I a trying to convert my high quality movie collection to save some disk space. And I learned that 2 Pass encoding will do the job better. And this is the command line that I am using to encode videos with 2 pass.
ffmpeg -i input.mkv -c:v libx264 -vf "scale=1920x1080" -vb 3.5M -pass 1 -an pass1.mp4
ffmpeg -i input.mkv -c:v libx264 -vf "scale=1920x1080" -vb 3.5M -pass 2 -c:a copy pass2.mp4And this works fine. And I know that this command will give the output for the first pass also. That's fine. I will delete them. My doubt is, I read many forums that people use -y and -passlogfile commands in 2 pass encoding. What does -y and -passlogfile do?
Also is there any other setting can I add to improve the quality?
01 Answer
tl;dr - Just use -crf with 1-pass unless you need a specific file size
- 1 pass is faster than 2 passes.
- 2-pass does not make a better quality or smaller file: it only lets you set the output file size (but not the quality), whereas
-crflets you choose the quality (but not the file size).
Questions
I learned that 2 Pass encoding will do the job better.
Two-passes will to a better job targeting a specific output file size. Otherwise, just do a single pass with -crf.
I know that this command will give the output for the first pass also. That's fine. I will delete them.

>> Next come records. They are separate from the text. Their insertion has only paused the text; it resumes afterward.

-- ==== Sys2Proof/Laws/Streams.lean ====
section
/-! SUPPORT. The decoder reads from the front: bytes that follow change nothing but that the bytes ended. -/

namespace Sys2Proof

/-- A reader that reads the same when more bytes follow, unless it had too few. -/
def Mono {α : Type} (f : List Byte → Except DecodeError (α × List Byte)) : Prop :=
  ∀ bs x, f bs = .error .truncated ∨ (∃ e, f bs = .error e ∧ f (bs ++ x) = .error e) ∨
    ∃ a r, f bs = .ok (a, r) ∧ f (bs ++ x) = .ok (a, r ++ x)

/-- The same, for a reader that gives no rest. -/
def MonoE {α : Type} (f : List Byte → Except DecodeError α) : Prop :=
  ∀ bs x, f bs = .error .truncated ∨ f (bs ++ x) = f bs

theorem MonoE.bind {α β : Type} {f : List Byte → Except DecodeError (α × List Byte)}
    {g : α × List Byte → Except DecodeError β} (hf : Mono f) (hg : ∀ a, MonoE fun r => g (a, r)) :
    MonoE fun bs => f bs >>= g := by
  intro bs x
  rcases hf bs x with h | ⟨e, h, h'⟩ | ⟨a, r, h, h'⟩
  · left; simp [h, Bind.bind, Except.bind]
  · right; simp [h, h', Bind.bind, Except.bind]
  · rcases hg a r x with h2 | h2
    · left; simp [h, h2, Bind.bind, Except.bind]
    · right; simp [h, h', h2, Bind.bind, Except.bind]

theorem MonoE.map {α β : Type} {f : List Byte → Except DecodeError α} {g : α → Except DecodeError β}
    (hf : MonoE f) : MonoE fun bs => f bs >>= g := by
  intro bs x
  rcases hf bs x with h | h
  · left; simp [h, Bind.bind, Except.bind]
  · right; simp [h]

theorem Mono.bind {α β : Type} {f : List Byte → Except DecodeError (α × List Byte)}
    {g : α × List Byte → Except DecodeError (β × List Byte)} (hf : Mono f) (hg : ∀ a, Mono fun r => g (a, r)) :
    Mono fun bs => f bs >>= g := by
  intro bs x
  rcases hf bs x with h | ⟨e, h, h'⟩ | ⟨a, r, h, h'⟩
  · left; simp [h, Bind.bind, Except.bind]
  · right; left; exact ⟨e, by simp [h, Bind.bind, Except.bind], by simp [h', Bind.bind, Except.bind]⟩
  · rcases hg a r x with h2 | ⟨e, h2, h2'⟩ | ⟨b, r', h2, h2'⟩
    · left; simp [h, h2, Bind.bind, Except.bind]
    · right; left
      exact ⟨e, by simp [h, h2, Bind.bind, Except.bind], by simp [h', h2', Bind.bind, Except.bind]⟩
    · right; right
      exact ⟨b, r', by simp [h, h2, Bind.bind, Except.bind], by simp [h', h2', Bind.bind, Except.bind]⟩

theorem MonoE.const {β : Type} (v : Except DecodeError β) : MonoE fun _ => v := fun _ _ => .inr rfl

theorem Mono.pure {β : Type} (v : β) : Mono fun bs => .ok (v, bs) := fun bs _ => .inr (.inr ⟨v, bs, rfl, rfl⟩)

theorem mono_takeByte : Mono takeByte := by
  intro bs x
  cases bs with
  | nil => left; rfl
  | cons b bs => right; right; exact ⟨b, bs, rfl, rfl⟩

theorem mono_takeBytes (n : Nat) : Mono (takeBytes n) := by
  intro bs x
  by_cases h : bs.length < n
  · left; simp [takeBytes, h]
  · right; right
    refine ⟨bs.take n, bs.drop n, by simp [takeBytes, h], ?_⟩
    have : ¬ (bs ++ x).length < n := by simp; omega
    rw [takeBytes, if_neg this, List.take_append_of_le_length (by omega), List.drop_append_of_le_length (by omega)]

theorem mono_takeConst (w : Width) : MonoE (takeConst w) := by
  unfold takeConst
  exact MonoE.bind (mono_takeBytes _) fun _ => MonoE.const _

theorem mono_takeSib (b : Bool) : Mono (takeSib b) := by
  unfold takeSib
  cases b
  · exact Mono.pure _
  · simp only [if_true]
    exact Mono.bind mono_takeByte fun s => Mono.pure (some (Sib.mk (hi2 s) (mid3 s) (lo3 s)))

theorem mono_takeOperand (a : Width) : MonoE (takeOperand a) := by
  unfold takeOperand
  refine MonoE.bind mono_takeByte fun m => ?_
  refine MonoE.bind (mono_takeSib _) fun sib => ?_
  exact MonoE.bind (mono_takeBytes _) fun _ => MonoE.const _

theorem mono_takePrefixes (m64 seen : Bool) : Mono (takePrefixes m64 seen) := by
  intro bs x
  induction bs generalizing seen with
  | nil => left; rfl
  | cons b bs ih =>
    simp only [List.cons_append, takePrefixes]
    have step : ∀ (seen : Bool) (p : Prefix),
        let f := fun (s : List Byte) => (takePrefixes m64 seen s >>= fun (ps, rest) => .ok (p :: ps, rest) :
          Except DecodeError (List Prefix × List Byte))
        f bs = .error .truncated ∨ (∃ e, f bs = .error e ∧ f (bs ++ x) = .error e) ∨
          ∃ a r, f bs = .ok (a, r) ∧ f (bs ++ x) = .ok (a, r ++ x) := by
      intro seen p
      rcases ih seen with h | ⟨e, h, h'⟩ | ⟨a, r, h, h'⟩
      · left; simp [h, Bind.bind, Except.bind]
      · right; left; exact ⟨e, by simp [h, Bind.bind, Except.bind], by simp [h', Bind.bind, Except.bind]⟩
      · right; right; exact ⟨p :: a, r, by simp [h, Bind.bind, Except.bind], by simp [h', Bind.bind, Except.bind]⟩
    cases Prefix.ofByte m64 b with
    | none => right; right; exact ⟨[], b :: bs, rfl, rfl⟩
    | some p =>
      cases p with
      | legacy l => exact step seen (.legacy l)
      | rex r =>
        cases seen with
        | true => right; left; exact ⟨.multipleRex, rfl, rfl⟩
        | false => exact step true (.rex r)

theorem mono_decodeRow (c : Config) (ps : List Prefix) (k : RowKind) (b : Byte) : MonoE (decodeRow c ps k b) := by
  have hop : ∀ {g : BitVec 3 × RmOperand → Except DecodeError Instr},
      MonoE fun bs => takeOperand (addressSize c (PrefixState.ofList ps)) bs >>= g :=
    fun {g} => MonoE.map (mono_takeOperand _)
  have hc : ∀ w {g : Const → Except DecodeError Instr}, MonoE fun bs => takeConst w bs >>= g :=
    fun w {g} => MonoE.map (mono_takeConst w)
  cases k <;> unfold decodeRow <;> first
    | exact MonoE.const _
    | exact hop
    | exact hc _
    | exact MonoE.bind mono_takeByte fun _ => MonoE.const _
    | skip
  all_goals
    by_cases h : (c.mode64 && (PrefixState.ofList ps).has66) = true
    · simp only [h, if_true]; exact MonoE.const _
    · simp only [h]
      first
        | exact hc _
        | exact MonoE.bind mono_takeByte fun a => MonoE.const (.ok (Instr.withPrefixes ps (.jccRel8 (lo4 b) a)))

theorem mono_decodeOneByte (c : Config) (ps : List Prefix) (b : Byte) : MonoE (decodeOneByte c ps b) := by
  intro bs x
  unfold decodeOneByte
  by_cases h : needsDigit c.mode64 [b] = true
  · cases bs with
    | nil => left; simp [h, takeByte, bind, Except.bind]
    | cons m bs =>
      simp only [h, if_true, takeByte, bind, Except.bind, List.cons_append]
      cases lookupRow c.mode64 none [b] (mid3 m) with
      | none => right; rfl
      | some k => exact mono_decodeRow c ps k b (m :: bs) x
  · simp only [h, bind, Except.bind]
    cases lookupRow c.mode64 none [b] 0 with
    | none => right; rfl
    | some k => exact mono_decodeRow c ps k b bs x

theorem mono_decodeEscape (c : Config) (ps : List Prefix) : MonoE (decodeEscape c ps) := by
  unfold decodeEscape
  refine MonoE.bind mono_takeByte fun b2 => ?_
  refine MonoE.bind (f := fun bs =>
    (if b2 == 0x38 || b2 == 0x3A then do let (b, rest) ← takeByte bs; .ok (some b, rest)
      else .ok (none, bs) : Except DecodeError (Option Byte × List Byte))) ?_ fun b3 => ?_
  · by_cases h : (b2 == 0x38 || b2 == 0x3A) = true
    · simp only [h, if_true]; exact Mono.bind mono_takeByte fun b => Mono.pure (some b)
    · simp only [h]; exact Mono.pure _
  · intro bs x
    dsimp only
    cases lookupRow c.mode64 (PrefixState.ofList ps).mandatory (0x0F#8 :: b2 :: b3.toList) 0 with
    | some k => exact mono_decodeRow _ _ _ _ _ _
    | none =>
      cases lookupRow c.mode64 none (0x0F#8 :: b2 :: b3.toList) 0 with
      | some k => exact mono_decodeRow _ _ _ _ _ _
      | none => right; rfl

/-- More bytes do not change what the decoder makes of those it has, unless they were too few. -/
theorem mono_decodeStream (c : Config) : MonoE (decodeStream c) := by
  unfold decodeStream
  refine MonoE.bind (mono_takePrefixes _ _) fun ps => ?_
  by_cases h : repeatsGroup (PrefixState.ofList ps).legacy = true
  · simp only [h, if_true]; exact MonoE.const _
  · simp only [h]
    refine MonoE.bind mono_takeByte fun b => ?_
    by_cases hb : (b == 0x0F) = true
    · simp only [hb, if_true]; exact mono_decodeEscape _ _
    · simp only [hb]; exact mono_decodeOneByte _ _ _

end Sys2Proof
end

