theorem disp_sext_modEq (ht : t ∣ 2 ^ n) (d : Disp) : ((d.sext n).toNat : Int) ≡ dispInt d [ZMOD t] := by
  rw [disp_sext_toNat]
  exact (Int.mod_modEq _ _).of_dvd (by exact_mod_cast ht)

/-- A word kept to `n` bits is the residue of the integer that it stands for. -/
theorem toNat_setWidth_eq_emod (hn : n ≤ 64) (hu : (u.toNat : Int) ≡ x [ZMOD (2 ^ n : Nat)]) :
    ((u.setWidth 64).toNat : Int) = x % 2 ^ n := by
  have hlt : u.toNat < 2 ^ n := u.isLt
  rw [BitVec.toNat_setWidth_of_le hn]
  have h := hu
  rw [Int.ModEq, ← Int.natCast_mod, Nat.mod_eq_of_lt hlt] at h
  exact_mod_cast h

end

section
variable {s : State} {i : Instr} {next : Word} {o : RmOperand}

/-- Where no segment override stands, the segment is the default of the form (R54). -/
theorem segmentFor_of_not_carries (h : ∀ g, ¬ Carries i (.seg g)) (dflt : Seg) :
    segmentFor i.prefixState dflt = dflt := by
  rw [segmentFor, segment_eq_none_of_carries h]
  rfl

/-- SS goes with ESP or RSP and EBP or RBP as base (R215, R254). -/
theorem segOfBase_regNum : ∀ (b : Bool) (f : BitVec 3),
    segOfBase (regNum b f) = if b = false ∧ (f = 4 ∨ f = 5) then .ss else .ds := by
  decide

/-! ## Address size 16 -/

/-- Outside 64-bit mode 67H exchanges the two address sizes (R140). -/
theorem addressSize_of_defAddrSize (hm : s.cfg.mode64 = false) {d : DefSize}
    (h : (if Carries i .addrSize then s.cfg.defAddrSize.other else s.cfg.defAddrSize) = d) :
    addressSize s.cfg i.prefixState = d.width := by
  rw [addressSize_of_not_mode64 hm, has67_eq, ← h]
  by_cases hc : Carries i .addrSize <;> simp [hc]

theorem effectiveAddress_of_w16 (hm : s.cfg.mode64 = false) {p : PrefixState} (ha : addressSize s.cfg p = .w16) :
    effectiveAddress s p next o = (segmentFor p (ea16 s o).1, (ea16 s o).2) := by
  simp [effectiveAddress, hm, ha]

/-- The registers of a 16-bit form, as an integer (R202, R203, R205). -/
def regs16 (s : State) (o : RmOperand) : Int :=
  let r (n : BitVec 4) : Int := ((s.gpr n).toNat % 2 ^ 16 : Nat)
  if o.rm = 0 then r 3 + r 6 else if o.rm = 1 then r 3 + r 7 else if o.rm = 2 then r 5 + r 6
  else if o.rm = 3 then r 5 + r 7 else if o.rm = 4 then r 6 else if o.rm = 5 then r 7
  else if o.rm = 6 then (if o.mod = 0 then 0 else r 5) else r 3

/-- The 16-bit sum of the registers of a form, register by register (R208). -/
theorem base16_modEq (s : State) (o : RmOperand) :
    ((base16 s o).toNat : Int) ≡ regs16 s o [ZMOD (2 ^ 16 : Nat)] := by
  have hreg : ∀ n, ((s.readReg n .w16).toNat : Int) ≡ ((s.gpr n).toNat % 2 ^ 16 : Nat) [ZMOD (2 ^ 16 : Nat)] :=
    fun n => by rw [State.readReg, BitVec.toNat_setWidth]
  have hsum : ∀ m n, ((s.readReg m .w16 + s.readReg n .w16).toNat : Int) ≡
      ((s.gpr m).toNat % 2 ^ 16 : Nat) + ((s.gpr n).toNat % 2 ^ 16 : Nat) [ZMOD (2 ^ 16 : Nat)] :=
    fun m n => toNat_add_modEq (Nat.dvd_refl _) (hreg m) (hreg n)
  have hform : ∀ f : BitVec 3, f = 0 ∨ f = 1 ∨ f = 2 ∨ f = 3 ∨ f = 4 ∨ f = 5 ∨ f = 6 ∨ f = 7 := by decide
  unfold base16 regs16
  rcases hform o.rm with h | h | h | h | h | h | h | h <;> rw [h]
  · exact hsum 3 6
  · exact hsum 3 7
  · exact hsum 5 6
  · exact hsum 5 7
  · exact hreg 6
  · exact hreg 7
  · by_cases hmod : o.mod = 0
    · simp [hmod]
    · simp only [beq_eq_false_iff_ne.2 hmod, hmod]
      exact hreg 5
  · exact hreg 3

/-- Settles O55: the 16-bit sum stands for the registers of the form and the displacement, modulo 2^16. -/
theorem effectiveAddress16 : Obligations.EffectiveAddress16 := by
  unfold Obligations.EffectiveAddress16
  intro s i next o hm hsize _ _ r regs e
  have he : e = (segmentFor i.prefixState (defaultSeg16 o), (base16 s o + o.disp.sext 16).setWidth 64) :=
    effectiveAddress_of_w16 hm (addressSize_of_defAddrSize hm hsize)
  rw [he]
  refine ⟨?_, fun hseg => ?_⟩
  · exact toNat_setWidth_eq_emod (by decide)
      (toNat_add_modEq (Nat.dvd_refl _) (base16_modEq s o) (disp_sext_modEq (Nat.dvd_refl _) o.disp))
  · rw [segmentFor_of_not_carries hseg]
    simp [defaultSeg16, or_assoc]

/-! ## Address size 32 outside 64-bit mode -/

/-- Without a SIB byte: base, unless the form has none, and displacement (R215, R216). -/
theorem ea32_of_sib_none (h : o.sib = none) (s : State) : ea32 s o =
    (if o.mod = 0 ∧ o.rm = 5 then .ds else segOfBase (regNum false o.rm),
      ((if o.mod = 0 ∧ o.rm = 5 then 0 else s.readReg (regNum false o.rm) .w32) + o.disp.sext 32).setWidth 64) := by
  simp only [ea32, h, Bool.and_eq_true, beq_iff_eq]
  by_cases hbase : o.mod = 0 ∧ o.rm = 5
  · simp only [if_pos hbase, zero_add]
  · simp only [if_neg hbase]

/-- With one: base and scaled index, unless the form has none, and displacement (R222 to R224). -/
theorem ea32_of_sib_some {b : Sib} (h : o.sib = some b) (s : State) : ea32 s o =
    (if b.base = 5 ∧ o.mod = 0 then .ds else segOfBase (regNum false b.base),
      ((if b.base = 5 ∧ o.mod = 0 then 0 else s.readReg (regNum false b.base) .w32) +
        (if b.index = 4 then 0 else s.readReg (regNum false b.index) .w32 <<< b.scale.toNat) +
        o.disp.sext 32).setWidth 64) := by
  simp only [ea32, h, Bool.and_eq_true, beq_iff_eq]
  by_cases hbase : b.base = 5 ∧ o.mod = 0
  · simp only [if_pos hbase, zero_add]
  · simp only [if_neg hbase]

/-- Without a SIB byte r/m is not 100B (R225). -/
theorem rm_ne_four_of_sib_none {a : Width} (ha : a ≠ .w16) (hmod : o.mod ≠ 3) (hshape : o.shapeOk a = true)
    (h : o.sib = none) : o.rm ≠ 4 := by
  intro hrm
  have hsib : o.sib.isSome = hasSib a o.mod o.rm := by simpa using (Bool.and_eq_true_iff.1 hshape).1
  rw [h, hrm, hasSib, bne_iff_ne.2 ha, bne_iff_ne.2 hmod] at hsib
  cases hsib

/-- Settles O56, with and without a SIB byte: each part of the 32-bit sum stands for an integer modulo 2^32. -/
theorem effectiveAddress32 : Obligations.EffectiveAddress32 := by
  unfold Obligations.EffectiveAddress32
  intro s i next o hm hsize hmod hshape r e
  have he : e = (segmentFor i.prefixState (ea32 s o).1, (ea32 s o).2) :=
    effectiveAddress_of_w32 hm (addressSize_of_defAddrSize hm hsize) next o
  have hreg : ∀ f, ((s.readReg (regNum false f) .w32).toNat : Int) ≡ r f [ZMOD (2 ^ 32 : Nat)] := fun f => by
    rw [State.readReg, BitVec.toNat_setWidth, regNum_false]
  have hdisp : ((o.disp.sext 32).toNat : Int) ≡ dispInt o.disp [ZMOD (2 ^ 32 : Nat)] :=
    disp_sext_modEq (Nat.dvd_refl _) o.disp
  have hzero : (((0 : BitVec 32).toNat : Nat) : Int) ≡ 0 [ZMOD (2 ^ 32 : Nat)] := rfl
  rw [he]
  cases hsib : o.sib with
  | none =>
    rw [ea32_of_sib_none hsib]
    refine ⟨toNat_setWidth_eq_emod (by decide)
      (toNat_add_modEq (Nat.dvd_refl _) (toNat_ite_modEq hzero (hreg o.rm)) hdisp), fun hseg => ?_⟩
    have hrm := rm_ne_four_of_sib_none (by decide) hmod hshape hsib
    rw [segmentFor_of_not_carries hseg, segOfBase_regNum]
    grind
  | some b =>
    rw [ea32_of_sib_some hsib]
    refine ⟨toNat_setWidth_eq_emod (by decide) (toNat_add_modEq (Nat.dvd_refl _) (toNat_add_modEq (Nat.dvd_refl _)
      (toNat_ite_modEq hzero (hreg b.base))
      (toNat_ite_modEq hzero (toNat_shiftLeft_modEq (Nat.dvd_refl _) (hreg b.index) _))) hdisp), fun hseg => ?_⟩
    rw [segmentFor_of_not_carries hseg, segOfBase_regNum]
    grind
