-- ==== Sys2Proof/Machine/Step.lean ====
section
/-! DEFINITION. One step of the machine, and the state whose next step runs a given table row. -/

namespace Sys2Proof.Machine

/-- One step: one whole request for the front end, one pin action for the back end, or one other input
(00_scope R7). -/
def step (s : State) : Host.Outcome State Fault Refusal := s.turn

/-- `s` with the instruction of a table row where step takes its next instruction (log 12). -/
def State.withFetchWord (s : State) (nbits w : Nat) : State := s.present nbits w

end Sys2Proof.Machine
end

You could output to /dev/null (Linux & macOS) or NUL (Windows) instead and avoid making a temporary file:
ffmpeg -y -i input.mkv -c:v libx264 -vf "scale=1920:1080" -b:v 3.5M -pass 1 -an -f mp4 /dev/null
ffmpeg -y -i input.mkv -c:v libx264 -vf "scale=1920:1080" -b:v 3.5M -pass 2 -c:a aac output.mp4See FFmpeg Wiki: H.264 - Two-Pass for more info and examples.
What does
-yand-passlogfiledo?
-yOverwrite output files without asking for confirmation. Makes sense for the first pass, otherwise it will ask youFile '/dev/null' already exists. Overwrite ? [y/N]. Yes, you can "overwrite"/dev/null.-passlogfileSets the two-pass log file name. You don't need to use this option unless you want to use a custom log file name instead of the default (ffmpeg2pass-0.log).
See the ffmpeg documentation for more info on these options.
Also is there any other setting can I add to improve the quality?
- Use the slowest preset you have patience for. See FFmpeg Wiki: H.264.
- Increase the bitrate.
- Use a more efficient encoder, such as libx265. See FFmpeg Wiki: H.265. Be aware that it is slow.
- Avoid upscaling. Experiment with different scaling algorithms to see what looks best to you:
"scale=1920:-2:flags=lanczos". - Buy another drive and don't re-encode.